Re: [PATCH v2] net/macb: Use non-coherent memory for rx buffers

From: Nicolas Ferre <nicolas.ferre@atmel.com>
To: David Laight <David.Laight@ACULAB.COM>
Cc: "David S. Miller" <davem@davemloft.net>, <netdev@vger.kernel.org>,
	<linux-arm-kernel@lists.infradead.org>,
	<linux-kernel@vger.kernel.org>,
	Joachim Eastwood <manabian@gmail.com>,
	Jean-Christophe PLAGNIOL-VILLARD <plagnioj@jcrosoft.com>,
	Havard Skinnemoen <havard@skinnemoen.net>
Subject: Re: [PATCH v2] net/macb: Use non-coherent memory for rx buffers
Date: Tue, 4 Dec 2012 18:16:28 +0100	[thread overview]
Message-ID: <50BE2FEC.2070500@atmel.com> (raw)
In-Reply-To: <AE90C24D6B3A694183C094C60CF0A2F6026B70D6@saturn3.aculab.com>

On 12/03/2012 03:25 PM, David Laight :
>> On 12/03/2012 01:43 PM, David Laight :
>>>> Allocate regular pages to use as backing for the RX ring and use the
>>>> DMA API to sync the caches. This should give a bit better performance
>>>> since it allows the CPU to do burst transfers from memory. It is also
>>>> a necessary step on the way to reduce the amount of copying done by
>>>> the driver.
>>>
>>> I've not tried to understand the patches, but you have to be
>>> very careful using non-snooped memory for descriptor rings.
>>> No amount of DMA API calls can sort out some of the issues.
>>
>> David,
>>
>> Maybe I have not described the patch properly but the non-coherent
>> memory is not used for descriptor rings. It is used for DMA buffers
>> pointed out by descriptors (that are allocated as coherent memory).
>>
>> As buffers are filled up by the interface DMA and then, afterwards, used
>> by the driver to pass data to the net layer, it seems to me that the use
>> of non-coherent memory is sensible.
> 
> Ah, ok - difficult to actually determine from a fast read of the code.
> So you invalidate (I think that is the right term) all the cache lines
> that are part of each rx buffer before giving it back to the MAC unit.
> (Maybe that first time, and just those cache lines that might have been
> written to after reception - I'd worry about whether the CRC is written
> into the rx buffer!)

If I understand well, you mean that the call to:

		dma_sync_single_range_for_device(&bp->pdev->dev, phys,
				pg_offset, frag_len, DMA_FROM_DEVICE);

in the rx path after having copied the data to skb is not needed?
That is also the conclusion that I found after having thinking about
this again... I will check this.

For the CRC, my driver is not using the CRC offloading feature for the
moment. So no CRC is written by the device.

> I was wondering if the code needs to do per page allocations?
> Perhaps that is necessary to avoid needing a large block of
> contiguous physical memory (and virtual addresses)?

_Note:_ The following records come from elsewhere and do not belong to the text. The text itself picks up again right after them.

-- ==== Sys2Proof/Certificates/Slice0/Obligations.lean ====
section
/-! DEFINITION. The statements about the model. A completion statement says of each command and event of its family where it has its
own effect, and what that effect is: `s.Ready k c a` says that the command may execute now, `s.Linked`, `s.Up` and `s.Running` that
the event can reach the block. -/

open Sys2Proof Sys2Proof.Machine

/-! ### The step and the whole machine -/

/-- A step takes the command at the front of the queue and is its meaning over the rest of the queue. -/
def Obligations.StepRunsFrontCommand : Prop :=
  ∀ (s : State) (i : Instr) (rest : List Instr), s.pending = i :: rest → step s = exec i { s with pending := rest }

/-- On an empty queue one tick of the 250 MHz clock passes: local time and the counter go on, the counter's 48-bit seconds wrap
(R198), a DEC_SYNC request whose tick has come is settled (R304), and a Tributary configuration whose tick has come is in force (R511); nothing else changes (the model's choice, assumption 3). -/
def Obligations.IdleStepIsOneTick : Prop :=
  ∀ s : State, s.pending = [] →
    step s = .next { s with run := ({ s.run with
      ticks := s.run.ticks + 1,
      tsu := { s.run.tsu.noteTq s.run.now with
        counter := (s.run.tsu.counter + s.run.tsu.inc) % (2 ^ 48 * 1000000000 * 2 ^ 32) } } : Run).settleDecSync.settleTrib }

/-- Every command and event answers a next state, and none touches the queue of those that wait behind it. -/
def Obligations.EveryCommandAnswersAndKeepsTheQueue : Prop :=
  ∀ (i : Instr) (s : State), ∃ t, exec i s = .next t ∧ t.pending = s.pending

/-- The state after reset: nothing waits, the device is in reset with no supply, EPOCH and every sequence register are 0, no command
has been accepted, every instance is FREE, the TSU is in FREERUN with the nominal increment, no event source is raised and all are masked. The values that the spec does
not state are the model's (assumption 31). -/
def Obligations.ResetState : Prop :=
  State.reset.pending = [] ∧ State.reset.sys.phase = .reset ∧ State.reset.sys.corePower = false ∧ State.reset.run.epoch = 0 ∧
  (∀ fn, State.reset.run.fn fn = {}) ∧ (∀ n, (State.reset.run.inst n).phase = .free) ∧
  State.reset.run.tsu.phase = .freerun ∧ State.reset.run.tsu.inc = 0x400000000 ∧
  State.reset.run.cause = [] ∧ State.reset.run.unmasked = [] ∧ State.reset.run.protection = false

/-- The invariant of reset, boot and power holds in the state after reset. -/
def Obligations.ResetMeetsBlockInvariant : Prop := Sys.Inv State.reset.sys

/-- Every step keeps the invariant of reset, boot and power, from every state that meets it: out of reset PORST_N, SYSRST_N and
core power are present, no thermal reset, power-fail reset or self-refresh holds; a device in reset runs no power-fail sequence; TRIES,
BOOT_SEL and READY_MS fit their fields; the DR region is at most 16 GiB. -/
def Obligations.StepKeepsBlockInvariant : Prop :=
  ∀ s t : State, Sys.Inv s.sys → step s = .next t → Sys.Inv t.sys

The page management seems interesting for future management of RX
buffers as skb fragments: that will allow to avoid copying received data.

> I know from some experiments done many years ago that a data
> copy in the MAC tx and rx path isn't necessarily as bad as
> people may think - especially if it removes complicated
> 'buffer loaning' schemes and/or iommu setup (or bounce
> buffers due to limited hardware memory addressing).
> 
> The rx copy can usually be made to be a 'whole word' copy
> (ie you copy the two bytes of garbage that (mis)align the
> destination MAC address, and some bytes after the CRC.
> With some hardware I believe it is possible for the cache
> controller to do cache-line aligned copies very quickly!
> (Some very new x86 cpus might be doing this for 'rep movsd'.)

Well, on our side, the "memory bus" resource is precious, so I imagine
that even with an optimized copy, limiting the use of this resource
should be better.

> The copy in the rx path is also better for short packets
> the can end up queued for userspace (although a copy in
> the socket code would solve that one.

Sure, some patches by Haavard that I am working on at the moment are
taking care of copying in any cases the first 62 bytes (+2 bytes
alignment) for each packet so that we cover the case of short packets
and headers...

Thanks for your comments, best regards,
-- 
Nicolas Ferre